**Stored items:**

/-- C in transparent mode, and in compressed mode with a match. -/
theorem witness_CmodeAndFlush :
    start.written.c = true ∧ start.cfg.wf = true ∧ start.c.inv start.cfg ∧ start.c.base.transparent = true
    ∧ compressing.c.inv compressing.cfg ∧ compressing.c.base.transparent = false
    ∧ compressing.c.base.curCode = some 3 ∧ compressing.c.base.modeTransition = false :=
  ⟨rfl, by decide, start_c_inv, rfl, compressing_inv, rfl, rfl, rfl⟩

/-- The escape code, and another octet. -/
theorem witness_DWriteTransparent :
    start.takesStream ∧ start.d.base.transparent = true ∧ start.d.escaped = false ∧ start.d.base.escapeCode = 0 := by decide +kernel

/-- A command octet that is none. -/
theorem witness_EscapePairs :
    start.takesStream ∧ start.cfg.wf = true ∧ start.d.base.transparent = true ∧ start.d.escaped = false
    ∧ wellFormed dp (.tBadcmd 3) = true := by decide +kernel

/-- Both modes. -/
theorem witness_StreamRowsInEveryMode :
    start.takesStream ∧ start.d.base.transparent = true ∧ decompressing.takesStream := by decide +kernel

/-- The first and the last root, the first free node, and the first index outside the arena. -/
theorem witness_CodewordsEffect :
    decompressing.takesStream ∧ decompressing.d.base.transparent = false ∧ 3 ≤ 3
    ∧ decompressing.d.base.isFree 3 = false ∧ decompressing.d.base.isFree 258 = false
    ∧ decompressing.d.base.isFree 259 = true ∧ 258 < decompressing.cfg.maxCodeWords ∧ decompressing.cfg.maxCodeWords ≤ 2048 := by decide +kernel

/-- One bit pending, so that the octet completes a codeword; with none pending it does not. -/
theorem witness_DWriteCompressed :
    decompressing.takesStream ∧ decompressing.cfg.wf = true ∧ decompressing.d.inv decompressing.cfg
    ∧ decompressing.d.base.transparent = false ∧ decompressing.d.base.codeWordSize ≤ decompressing.d.inCnt + 8
    ∧ { decompressing.d with inBuf := 0, inCnt := 0 }.inv decompressing.cfg ∧ 0 + 8 < decompressing.d.base.codeWordSize :=
  ⟨by decide, by decide, decompressing_inv, rfl, by decide,
    ⟨rootsOnly_inv rfl rfl rfl rfl (.inl ⟨rfl, rfl⟩), by decide, by decide, by decide, by decide⟩, by decide⟩

/-- Parameters that are allowed, and operations of C. -/
theorem witness_LockStepAfterFlush :
    start.cfg.wf = true
    ∧ ∀ i ∈ [Instr.cWrite 0x61, .cCmode, .cWrite 0x62, .cFlush], i = .cCmode ∨ i = .cFlush ∨ i = .cWrite 0x61 ∨ i = .cWrite 0x62 := by decide +kernel

/-- An unwritten unit; a latched fault in D, and in L. -/
theorem witness_RefusalChangesNothing :
    (State.beforeReset dp).written.unit (unitOf .hSendflag) = false ∧ (Instr.hSendflag : Instr) ≠ (unitOf .hSendflag).reset
    ∧ unitOf (.dWrite 0) = .d ∧ { start.d with fault := some (.badCommand 3) }.fault ≠ none
    ∧ unitOf (.flag 0) = .l ∧ { start.l with fault := some (.badCommand 3) }.fault ≠ none := by decide +kernel

/-- D.POP under a latched fault. -/
theorem witness_OnlyResetClearsFaults :
    ∃ t, exec .dPop
      { start with d := { start.d with fault := some (.badCommand 3) } } = .next t :=
  ⟨_, rfl⟩

/-- A bit that is logged. -/
theorem witness_TraceIsNeverRead :
    ∃ t, exec (.v14Rxbit false)
      { start with v := { start.v with rxState := .stopBit, missGap := 4 } } = .next t :=
  ⟨_, rfl⟩

/-- V14.FLUSH after reset. -/
theorem witness_UnitsAreIsolated :
    ∃ t, exec .v14Flush
      start = .next t :=
  ⟨_, rfl⟩

/-- C.WRITE after reset. -/
theorem witness_OutsideGrowsOnly :
    ∃ t, exec (.cWrite 0)
      start = .next t :=
  ⟨_, rfl⟩

/-- L.RXBIT at the timer's expiry; a frame's row and a stream's row. -/
theorem witness_PhaseTransitions :
    { waiting.l with odpCount := 4 }.inv ∧ frameTime (.disc 1 true 4) = some 4 ∧ unitOf (.tData 0) = .d
    ∧ ∃ t, exec (.lRxbit true 750) waiting = .next t :=
  ⟨by decide +kernel, rfl, rfl, _, rfl⟩

/-- A step from a state whose stored frames and dictionary are not empty. -/
theorem witness_MemoryWfKept :
    Memory.wf { (outstanding 126 4) with
      c := (after (.cWrite 0) (after (.cWrite 0) start)).c, input := [.op [0x40, 0x33]] } = true
    ∧ ∃ t, step { (outstanding 126 4) with
      c := (after (.cWrite 0) (after (.cWrite 0) start)).c, input := [.op [0x40, 0x33]] } = .next t :=
  ⟨by decide +kernel, _, rfl⟩

/-- A step from a state with three repetitions counted. -/
theorem witness_LineUnitsInvKept :
    start.v.inv ∧ start.h.inv ∧ { waiting.l with odpCount := 4, lastOdp := some 0x91 }.inv
    ∧ { start.l with odpCount := 3, lastOdp := some 0x11 }.inv ∧ (outstanding 126 4).l.inv
    ∧ ∃ t, step { (outstanding 126 4) with input := [.op [0x30, 1]] } = .next t :=
  ⟨by decide +kernel, by decide +kernel, by decide +kernel, by decide +kernel, by decide +kernel, _, rfl⟩

/-- A write from a state with C in compressed mode, and one to D. -/
theorem witness_CodecInvKept :
    start.cfg.wf = true ∧ Memory.wf { compressing with d := decompressing.d, input := [.op [0x40, 0x33]] } = true
    ∧ compressing.c.inv dp ∧ decompressing.d.inv dp
    ∧ ∃ t, step { compressing with d := decompressing.d, input := [.op [0x40, 0x33]] } = .next t :=
  ⟨by decide, by decide +kernel, compressing_inv, decompressing_inv, _, rfl⟩

/-- The default parameters. -/
theorem witness_ResetMeetsInvariants :
    dp.wf = true := by decide +kernel

end Sys2Proof.Tests.Slice0
end

section
/-!
SUPPORT. What a step does with what is presented (00_scope.md R3, 20_memory.md R37, 30_encoding.md R51).
-/

namespace Sys2Proof.Machine

/-- R51: a selector octet outside R52 is no operation, whatever stands behind it. -/
theorem decodeOp_of_notMem_selectors {sel : Octet} (args : List Octet) (h : sel ∉ selectors) :
    decodeOp (sel :: args) = .error .unknownSelector := by
  have hn : sel.toNat ∉ selectors.map BitVec.toNat := fun hm => by
    obtain ⟨o, ho, he⟩ := List.mem_map.mp hm
    exact h (BitVec.eq_of_toNat_eq he ▸ ho)
  unfold decodeOp
  dsimp only
  split
  case h_26 => rfl
  all_goals
    rename_i he
    exact absurd (by rw [he]; decide) hn

variable {s : State} {x : Input} {rest : List Input}

/-- R239: with nothing presented nothing happens. -/
theorem step_of_input_nil (h : s.input = []) : step s = .next s := by
  simp only [step, h]

/-- R37: octets for the byte source join it. -/
theorem step_supply {octets : List Octet} (h : s.input = .supply octets :: rest) :
    step s = .next ((s.setInput rest).setSource (s.source ++ octets)) := by
  simp only [step, h]

/-- R3: what decodes to an instruction is taken and executed; octets for the source decode to none. -/
theorem step_of_decode_ok {i : Instr} (h : s.input = x :: rest) (hd : decode s.cfg x = .ok i) :
    step s = exec i (s.setInput rest) := by
  cases x with
  | supply octets => cases hd
  | _ => simp only [step, h, hd]

/-- R51: any other presentation that decodes to no instruction is taken and refused. -/
theorem step_of_decode_error {e : DecodeError} (h : s.input = x :: rest) (hd : decode s.cfg x = .error e)
    (hx : ∀ octets, x ≠ .supply octets) : step s = refuse (s.setInput rest) (.undecodable e) := by
  cases x with
  | supply octets => exact absurd rfl (hx octets)
  | _ => simp only [step, h, hd]

/-- Settles O3, a lemma about `step` for each clause; an unknown selector is a decode error like any other. -/
theorem stepRunsDecoded : Obligations.StepRunsDecoded := by
  intro s x rest
  refine ⟨step_of_input_nil, fun h => ⟨fun i hd => step_of_decode_ok h hd, ?_, ?_, ?_⟩⟩
  · rintro octets rfl
    exact step_supply h
  · rintro sel args rfl hsel
    exact step_of_decode_error h (decodeOp_of_notMem_selectors args hsel) nofun
  · intro e hd hx
    exact step_of_decode_error h hd hx

end Sys2Proof.Machine
end

section
/-!
SUPPORT. What stands outside the block (00_scope.md R24, 20_memory.md R37, 60_exceptions.md R231) under the internal
procedures and under every instruction: the sink and the trace gain at the end, the source loses at its front.
-/

namespace Sys2Proof.Machine

/-! ### The relation -/

/-- From `s` to `t` the sink and the trace may gain at the end and the source may lose at its front; the parameters and
what is presented are the same (R37, R231, R4). -/
def State.OutsideGrows (s t : State) : Prop :=
  s.sink <+: t.sink ∧ s.trace <+: t.trace ∧ t.source <:+ s.source ∧ t.cfg = s.cfg ∧ t.input = s.input

section Relation

variable {s t u : State}

@[simp] theorem State.OutsideGrows.refl (s : State) : s.OutsideGrows s :=
  ⟨List.prefix_rfl, List.prefix_rfl, List.suffix_rfl, rfl, rfl⟩

theorem State.OutsideGrows.trans (h : s.OutsideGrows t) (k : t.OutsideGrows u) : s.OutsideGrows u := by
  obtain ⟨hsink, htrace, hsource, hcfg, hinput⟩ := h
  obtain ⟨ksink, ktrace, ksource, kcfg, kinput⟩ := k
  exact ⟨hsink.trans ksink, htrace.trans ktrace, ksource.trans hsource, kcfg.trans hcfg, kinput.trans hinput⟩

/-! The units, the written flags and the answer are inside the block: their updates do not touch the relation. -/

@[simp] theorem State.outsideGrows_setV {x : V14} : s.OutsideGrows (t.setV x) ↔ s.OutsideGrows t := Iff.rfl
@[simp] theorem State.outsideGrows_setH {x : Hdlc} : s.OutsideGrows (t.setH x) ↔ s.OutsideGrows t := Iff.rfl
@[simp] theorem State.outsideGrows_setL {x : Lapm} : s.OutsideGrows (t.setL x) ↔ s.OutsideGrows t := Iff.rfl
@[simp] theorem State.outsideGrows_setC {x : Comp} : s.OutsideGrows (t.setC x) ↔ s.OutsideGrows t := Iff.rfl
@[simp] theorem State.outsideGrows_setD {x : Decomp} : s.OutsideGrows (t.setD x) ↔ s.OutsideGrows t := Iff.rfl
@[simp] theorem State.outsideGrows_setWritten {w : Written} :
    s.OutsideGrows (t.setWritten w) ↔ s.OutsideGrows t := Iff.rfl
@[simp] theorem State.outsideGrows_answer {r : Result} : s.OutsideGrows (t.answer r) ↔ s.OutsideGrows t := Iff.rfl
@[simp] theorem State.outsideGrows_lSend {f : List Octet} {now : Nat} :
    s.OutsideGrows (t.lSend f now) ↔ s.OutsideGrows t := by simp [State.lSend]
@[simp] theorem State.outsideGrows_sendAdp : s.OutsideGrows t.sendAdp ↔ s.OutsideGrows t := by simp [State.sendAdp]
@[simp] theorem State.outsideGrows_popV : s.OutsideGrows t.popV ↔ s.OutsideGrows t := by simp [State.popV]
@[simp] theorem State.outsideGrows_popH : s.OutsideGrows t.popH ↔ s.OutsideGrows t := by simp [State.popH]

theorem State.sinkWrite_grows (s : State) (b : Octet) : s.OutsideGrows (s.sinkWrite b) :=
  ⟨List.prefix_append _ _, List.prefix_rfl, List.suffix_rfl, rfl, rfl⟩

theorem State.log_grows (s : State) (es : List Event) : s.OutsideGrows (s.log es) :=
  ⟨List.prefix_rfl, List.prefix_append _ _, List.suffix_rfl, rfl, rfl⟩

theorem State.setSource_grows {octets : List Octet} (h : octets <:+ s.source) : s.OutsideGrows (s.setSource octets) :=
  ⟨List.prefix_rfl, List.prefix_rfl, h, rfl, rfl⟩

theorem State.sinkWrites_grows (s : State) (octets : List Octet) :
    s.OutsideGrows (octets.foldl State.sinkWrite s) := by
  induction octets generalizing s with
  | nil => exact .refl s
  | cons o os ih => exact (s.sinkWrite_grows o).trans (ih _)

end Relation

/-! ### The internal procedures of L -/

section Procedures

variable (s : State)

/-- R150: an I-frame takes its octets from the front of the source. -/
theorem State.gather_grows (k : Nat) : s.OutsideGrows (s.gather k).2 := by
  unfold State.gather
  split
  · simpa using State.setSource_grows (List.drop_suffix k s.source)
  · exact State.setSource_grows (List.drop_suffix k s.source)

theorem State.sendIFrame_grows (now : Nat) : s.OutsideGrows (s.sendIFrame now) := by
  simpa [State.sendIFrame] using s.gather_grows _

theorem State.ackIFrame_grows (nr : SeqNum) : s.OutsideGrows (s.ackIFrame nr) := by
  rw [State.ackIFrame_eq]
  exact s.log_grows _

theorem State.resendFrom_grows (now fuel : Nat) (q : SeqNum) : s.OutsideGrows (State.resendFrom now fuel q s) := by
  rw [State.resendFrom_eq]
  exact .refl s

theorem State.handleReject_grows (nr : SeqNum) (now : Nat) : s.OutsideGrows (s.handleReject nr now) := by
  rw [State.handleReject_eq]
  split
  · exact (s.ackIFrame_grows nr).trans (State.resendFrom_grows _ _ _ _)
  · exact s.log_grows _

theorem State.deliver_grows (x : Octet) : s.OutsideGrows (s.deliver x) := by
  unfold State.deliver
  split
  · dsimp only
    split
    · simp
    · exact .trans (by simp) (State.sinkWrites_grows _ _)
  · exact s.sinkWrite_grows x

theorem State.deliverAll_grows (xs : List Octet) : s.OutsideGrows (s.deliverAll xs) := by
  induction xs generalizing s with
  | nil => exact .refl s
  | cons x xs ih =>
    unfold State.deliverAll
    split
    · exact s.deliver_grows x
    · exact (s.deliver_grows x).trans (ih _)

theorem State.replyRr_grows (addr : Octet) (p : Bool) (now : Nat) : s.OutsideGrows (s.replyRr addr p now) := by
  unfold State.replyRr
  split <;> simp

theorem State.handleIFrame_grows (f : List Octet) (now : Nat) : s.OutsideGrows (s.handleIFrame f now) := by
  unfold State.handleIFrame
  dsimp only
  have ha := s.ackIFrame_grows (seqField (f.getD 2 0))
  generalize s.ackIFrame (seqField (f.getD 2 0)) = a at ha ⊢
  split
  · simpa using ha
  · have hd := ha.trans (.trans (by simp) (State.deliverAll_grows
      (a.setL { a.l with rxSeqNum := incMod128 a.l.rxSeqNum }) ((f.drop 3).take (f.length - 5))))
    split
    · exact hd
    · exact hd.trans (State.replyRr_grows _ _ _ _)

theorem State.handleXid_grows (f : List Octet) (now : Nat) : s.OutsideGrows (s.handleXid f now) := by
  unfold State.handleXid
  split
  · exact s.log_grows _
  · rw [State.outsideGrows_lSend]
    exact .trans (by simp) (State.log_grows _ _)

theorem State.handleS_grows (c : Octet) (nr : SeqNum) (now : Nat) : s.OutsideGrows (s.handleS c nr now) := by
  unfold State.handleS
  split_ifs
  · exact s.ackIFrame_grows nr
  · exact s.ackIFrame_grows nr
  · exact s.handleReject_grows nr now
  · exact s.log_grows _

theorem State.handleU_grows (f : List Octet) (now : Nat) : s.OutsideGrows (s.handleU f now) := by
  unfold State.handleU
  dsimp only
  split_ifs
  · simp [State.handleSabme]
  · simp [State.handleDisc]
  · exact s.handleXid_grows f now
  · exact s.log_grows _

/-- R132: a frame is dropped, logged, or handled by its class. -/
theorem State.handleFrame_grows (f : List Octet) (now : Nat) : s.OutsideGrows (s.handleFrame f now) := by
  unfold State.handleFrame
  dsimp only
  split_ifs
  · exact .refl s
  · exact s.log_grows _
  · exact s.log_grows _
  · exact s.handleIFrame_grows f now
  · exact s.log_grows _
  · exact s.handleS_grows _ _ now
  · exact s.handleU_grows f now

theorem State.checkDetectionTimer_grows (now : Nat) : s.OutsideGrows (s.checkDetectionTimer now) := by
  unfold State.checkDetectionTimer
  split <;> simp

theorem State.vBit_grows (b : Bool) : s.OutsideGrows (s.vBit b).1 :=
  .trans (by simp) (State.log_grows (s.setV (s.v.rxBit b).v) _)

theorem State.firstChar_grows (c : Octet) (now : Nat) : s.OutsideGrows (s.firstChar c now) := by
  unfold State.firstChar
  split
  · simp
  · exact .trans (by simp) (State.sinkWrite_grows _ c)

theorem State.nextChar_grows (c : Octet) (n : Nat) : s.OutsideGrows (s.nextChar c n) := by
  unfold State.nextChar
  dsimp only
  split <;> simp

theorem State.detectBit_grows (b : Bool) (now : Nat) : s.OutsideGrows (s.detectBit b now) := by
  have hv := s.vBit_grows b
  unfold State.detectBit
  split
  · rename_i t ht
    rwa [ht] at hv
  · rename_i t c ht
    rw [ht] at hv
    refine hv.trans ?_
    dsimp only
    split
    · exact .trans (by simp) (State.firstChar_grows _ c now)
    · exact .trans (by simp) (State.nextChar_grows _ c _)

**PROBLEM DETAILS:** The lines above from the one with "theorem State.OutsideGrows.refl (s" through the one with "r) ↔ s.OutsideGrows t := Iff.rfl" are to be duplicated exactly, ends included, with nothing added.

**RESPONSE:**
@[simp] theorem State.OutsideGrows.refl (s : State) : s.OutsideGrows s :=
  ⟨List.prefix_rfl, List.prefix_rfl, List.suffix_rfl, rfl, rfl⟩

theorem State.OutsideGrows.trans (h : s.OutsideGrows t) (k : t.OutsideGrows u) : s.OutsideGrows u := by
  obtain ⟨hsink, htrace, hsource, hcfg, hinput⟩ := h
  obtain ⟨ksink, ktrace, ksource, kcfg, kinput⟩ := k
  exact ⟨hsink.trans ksink, htrace.trans ktrace, ksource.trans hsource, kcfg.trans hcfg, kinput.trans hinput⟩

/-! The units, the written flags and the answer are inside the block: their updates do not touch the relation. -/

@[simp] theorem State.outsideGrows_setV {x : V14} : s.OutsideGrows (t.setV x) ↔ s.OutsideGrows t := Iff.rfl
@[simp] theorem State.outsideGrows_setH {x : Hdlc} : s.OutsideGrows (t.setH x) ↔ s.OutsideGrows t := Iff.rfl
@[simp] theorem State.outsideGrows_setL {x : Lapm} : s.OutsideGrows (t.setL x) ↔ s.OutsideGrows t := Iff.rfl
@[simp] theorem State.outsideGrows_setC {x : Comp} : s.OutsideGrows (t.setC x) ↔ s.OutsideGrows t := Iff.rfl
@[simp] theorem State.outsideGrows_setD {x : Decomp} : s.OutsideGrows (t.setD x) ↔ s.OutsideGrows t := Iff.rfl
@[simp] theorem State.outsideGrows_setWritten {w : Written} :
    s.OutsideGrows (t.setWritten w) ↔ s.OutsideGrows t := Iff.rfl
@[simp] theorem State.outsideGrows_answer {r : Result} : s.OutsideGrows (t.answer r) ↔ s.OutsideGrows t := Iff.rfl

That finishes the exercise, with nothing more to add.